* [EXERCISE BRIEF]: What lines below include the string "engine"? Pick them out and copy them.

* [LISTED ENTRIES]:
-- ==== Sys2Proof/Machine/Avail.lean ====
section
/-!
DEFINITION. Availability: memory errors and the scrubber, lockstep failover, the system watchdog, regrow, self-test, and the
commit tick, at which a regrow's rebinding applies (R503 to R521).
-/

namespace Sys2Proof.Machine

/-! ### Memory errors (R503 to R507) -/

/-- The word at `a` holds an uncorrectable error from now on. -/
def State.markUe (s : State) (a : Nat) : State :=
  { s with ue := if s.ue.contains a then s.ue else s.ue ++ [a], ce := s.ce.filter (fun x => x != a) }

/-- The word at `a` holds a correctable error from now on. -/
def State.markCe (s : State) (a : Nat) : State := { s with ce := if s.ce.contains a then s.ce else s.ce ++ [a] }

/-- Is byte address `a` in a memory that the scrubber visits: an SRAM of a released island (R504)? -/
def State.scrubs (s : State) (a : Nat) : Bool :=
  (inSram a 4 && s.alive islSYS) ||
    (decide (0x20000000 ≤ a) && decide (a < 0x22000000) && s.clocked ((a - 0x20000000) / 0x200000 * 16) &&
      (isMem a || inCtx a)) ||
    (decide (0x100000000 ≤ a) && inCtx a && s.alive (islSUP ((a - 0x100000000) / 0x1000))) ||
    (decide (0x50000000 ≤ a) && decide (a < 0x50040000) && s.alive islSYS)

/-! ### Lockstep (R509 to R512) -/

/-- The failed bit of pair `p`. -/
def failedFld (p : Nat) : Fld := if p = 0 then LOCKSTEP.sk0_failed else LOCKSTEP.sk1_failed

/-- Router sources steered to engine `e` go to engine `f` instead. -/
def State.resteer (s : State) (e f : Nat) : State :=
  (List.range 512).foldl (fun t i => if t.get (aROUTE_CFG i) ROUTE_CFG.engine = e ∧ t.on (aROUTE_CFG i) ROUTE_CFG.en = true then
    t.set (aROUTE_CFG i) ROUTE_CFG.engine f else t) s

/-- The other pair takes over from pair `p` (R510). -/
def State.failover (s : State) (p cause : Nat) : State :=
  let o := 1 - p
  let i := islSUP p
  let s := match s.rst.isl with
    | some x => if x.isl = i then { s with rst := { s.rst with isl := none } }.set aRST_STATUS RST_STATUS.isl_busy 0 else s
    | none => s
  let t := (if s.alive i then s.holdIsl i else s).set aLOCKSTEP (failedFld p) 1
  let t := (t.set aLOCKSTEP LOCKSTEP.cause cause).resteer (256 + p) (256 + o)
  let r := aROUTE_CFG 493
  let t := ((t.set r ROUTE_CFG.engine (256 + o)).set r ROUTE_CFG.input (t.get aLOCKSTEP LOCKSTEP.fo_input)).set r ROUTE_CFG.en 1
  let t := ((t.set aLOCKSTEP LOCKSTEP.primary o).set aLOCKSTEP LOCKSTEP.fo 1).fire 1892
  let t := (t.set aMODE MODE.degraded 1).showMode
  if t.alive (islSUP o) && t.halted (256 + o) then t.startSkink o else t

/-- Pair `p` fails (R509 to R511). -/
def State.pairFail (s : State) (p cause : Nat) : State :=
  if s.pairFailed p then s
  else if s.pairFailed (1 - p) then
    ((s.set aLOCKSTEP (failedFld p) 1).set aLOCKSTEP LOCKSTEP.cause cause).resetCause 5 true
  else s.failover p cause

/-- Can pair `p` have failed with `cause`: 1 a comparison that differs, 2 an entry failure, 3 an error in a dirty line? -/
def State.pairCause (s : State) (p cause : Nat) : Bool :=
  s.alive (islSUP p) && (cause == 1 || (cause == 2 && s.on (aLIC_STATUS (256 + p)) LIC_STATUS.entry_fail) ||
    (cause == 3 && (s.eng (256 + p)).dcache.any (fun l => l.dirty)))

/-- PAIR_FAILURE. -/
def execPairFailure (p : Fin 2) (cause : Fin 4) (s : State) : Host.Outcome State Fault Refusal :=
  fin s (if s.pairCause p cause then s.pairFail p cause else s)

/-- A write to LOCKSTEP; switch acts for ring 0 of the primary pair while the other pair runs (R512). -/
def wrLockstep (q : Req) (w : Word) (s : State) : State :=
  s.write q islAON 0 (fun t =>
    let u := t.storeDirect aLOCKSTEP fLOCKSTEP w
    let p := u.get aLOCKSTEP LOCKSTEP.primary
    let o := 1 - p
    if getBits w LOCKSTEP.switch = 1 && reqNum q == 256 + p && !u.pairFailed 0 && !u.pairFailed 1 && u.alive (islSUP o) &&
        !u.halted (256 + o) then u.set aLOCKSTEP LOCKSTEP.primary o
    else u)

/-- LOCKSTEP_SWITCH. -/
def execLockstepSwitch (q : Req) (w : Word) (s : State) : Host.Outcome State Fault Refusal := .next (s.crossTo q true aLOCKSTEP w (wrLockstep q w))

/-! ### The scrubber -/

/-- An uncorrectable word that the scrubber finds at `a` (R506). -/
def State.scrubUe (s : State) (a : Nat) : State :=
  let m := s.eccMem a
  let t := (s.markUe a).eccUe a m true
  if m = 3 then t.reportFail ((a - 0x20000000) / 0x200000 * 16 + a % 0x200000 / 0x10000) 3 else t

/-- A line of a Skink's cache is found uncorrectable (R506): invalidated, or, when dirty, the pair fails. -/
def State.scrubCache (s : State) (p a : Nat) (data : Bool) : State :=
  let e := 256 + p
  let x := s.eng e
  match lineOf (if data then x.dcache else x.icache) a with
  | some l =>
    let t := s.eccUe a 7 true
    if data && l.dirty then t.pairFail p 3
    else if data then t.setEng e { x with dcache := x.dcache.filter (fun y => y.addr != l.addr) }
    else t.setEng e { x with icache := x.icache.filter (fun y => y.addr != l.addr) }
  | none => s

/-- The scrubber reads the word at `w`, which holds what `upset` says, or an uncorrectable error of before. -/
def State.scrubWord (s : State) (w : Nat) (upset : Upset) : State :=
  if !s.scrubs w then s
  else if s.ue.contains w then s.scrubUe w
  else match upset with
    | .clean => s.meetCe w
    | .single => (s.markCe w).eccFix w
    | .double => s.scrubUe w

/-- The scrubber reads the staged copy of the page word at `w`. -/
def State.scrubStaged (s : State) (w : Nat) (upset : Upset) : State :=
  if s.ue.contains (stagedCopy w) then s.eccUe w 6 true
  else match upset with
    | .clean => s.meetCe (stagedCopy w)
    | .single => (s.markCe (stagedCopy w)).eccFix (stagedCopy w)
    | .double => (s.markUe (stagedCopy w)).eccUe w 6 true
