-- ==== Sys2Proof/Machine/Bus.lean ====
section
/-!
DEFINITION. The global address map: what a read and a write of a byte address do (R7, R10 to R12, R21, R26 to R28, R325, R326,
R361, R427, R554), and the commands that are such accesses.
-/

namespace Sys2Proof.Machine

/-! ### Sizes (R128): 0 word, 1 halfword, 2 byte -/

/-- The bytes of an access of a size code. -/
def sizeLen (size : Nat) : Nat := if size = 0 then 4 else if size = 1 then 2 else 1

/-- The part of word `w` that an access of a size at byte address `a` reads. -/
def pick (a size : Nat) (w : Word) : Word :=
  let k := w >>> (8 * (a % 4))
  if size = 0 then w else if size = 1 then k &&& 0xFFFF#32 else k &&& 0xFF#32

/-- The bits of a word that an access of a size at byte address `a` covers. -/
def lanes (a size : Nat) : Word := BitVec.ofNat 32 ((2 ^ (8 * sizeLen size) - 1) * 2 ^ (8 * (a % 4)))

/-- The word that a write of a size puts to a register that holds `old`: bytes it does not cover keep RW fields, and write 0 to
the fields on which a write of 0 has no effect. -/
def spread (fs : List Fld) (old : Word) (a size : Nat) (v : Word) : Word :=
  let rw := fs.foldl (fun m f => if f.acc = .rw then m + f.mask else m) 0
  if size = 0 then v
  else ((v <<< (8 * (a % 4))) &&& lanes a size) ||| (old &&& BitVec.ofNat 32 rw &&& ~~~(lanes a size))

/-! ### Rings (R163, R270 and the chapters' register sections) -/

/-- The highest ring that may read the peripheral register at `a`. -/
def readCap (a : Nat) : Nat :=
  if 0x40500000 ≤ a ∧ a < 0x40600000 then 1
  else if 0x40700000 ≤ a ∧ a < 0x40B00000 then 1
  else if 0x51100000 ≤ a ∧ a < 0x51200000 then 1
  else 3

/-- The highest ring that may write it, where no command of its own says. -/
def writeCap (a : Nat) : Nat :=
  if 0x40A70000 ≤ a ∧ a < 0x40B00000 then 0
  else if (0x40F00200 ≤ a ∧ a < 0x40F00300) ∨ (0x40F00800 ≤ a ∧ a < 0x40F00810) then 1
  else if 0x40F00000 ≤ a ∧ a < 0x40F10000 then 0
  else readCap a

/-! ### What a register shows -/

/-- The shadow values of slice `n` that wait (R279), staged copies among them, as SL_STATUS.pend has them. -/
def State.slPend (s : State) (n : Nat) : Nat :=
  let has (a : Nat) : Bool := (sget none (s.slice n).shadow a).isSome || (s.stagedAt a).isSome
  (has (aCMPA n)).toNat + (has (aCMPB n)).toNat * 2 + (has (aCMPC n)).toNat * 4 + (has (aCMPD n)).toNat * 8 +
    (has (aPER n)).toNat * 16 + (has (aPHS n)).toNat * 32 +
    ((List.range 8).any (fun j => has (aELA n j) || has (aELB n j))).toNat * 64

/-- SL_STATUS of slice `n`. -/
def State.slStatus (s : State) (n : Nat) : Word :=
  let on := s.slCounting n
  let w := putBits (s.reg (aSL_STATUS n)) SL_STATUS.ready (s.isReady (13 + n / 32) (n % 32)).toNat
  let w := putBits (putBits w SL_STATUS.counting on.toNat) SL_STATUS.down (on && (s.slice n).downAt (s.slMode n) s.tb).toNat
  putBits (putBits w SL_STATUS.shed (s.shed n).toNat) SL_STATUS.pend (s.slPend n)

/-- WM_STATUS of monitor `nn`. -/
def State.wmStatus (s : State) (nn : Nat) : Word :=
  let w := putBits (s.reg (aWM_STATUS nn)) WM_STATUS.ready (s.wmReady nn).toNat
  putBits (putBits w WM_STATUS.live_h (s.wmLevel (2 * nn)).toNat) WM_STATUS.live_l (s.wmLevel (2 * nn + 1)).toNat

/-- What the register at `a` of a timing island shows. -/
def State.timShows (s : State) (a : Nat) : Word :=
  if a < 0x40110000 then
    let n := (a - 0x40100000) / 0x400
    if a = aSL_CNT n then s.sliceCount n else if a = aSL_STATUS n then s.slStatus n else s.reg a
  else
    let z := (a - 0x40200000) / 0x80
    if a = aTZ_STATUS z then putBits (s.reg a) TZ_STATUS.input (s.zoneInput z).toNat
    else if a = aTRIPOUT_CTRL then putBits (s.reg a) TRIPOUT_CTRL.lvl s.tripoutMask
    else if a = aSAFE_CTRL then putBits (s.reg a) SAFE_CTRL.safen (!s.trip.safenLow).toNat
    else s.reg a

* [OUTPUT FOR THIS TASK]:
/-- Router sources steered to engine `e` go to engine `f` instead. -/
  (List.range 512).foldl (fun t i => if t.get (aROUTE_CFG i) ROUTE_CFG.engine = e ∧ t.on (aROUTE_CFG i) ROUTE_CFG.en = true then
    t.set (aROUTE_CFG i) ROUTE_CFG.engine f else t) s
  let t := ((t.set r ROUTE_CFG.engine (256 + o)).set r ROUTE_CFG.input (t.get aLOCKSTEP LOCKSTEP.fo_input)).set r ROUTE_CFG.en 1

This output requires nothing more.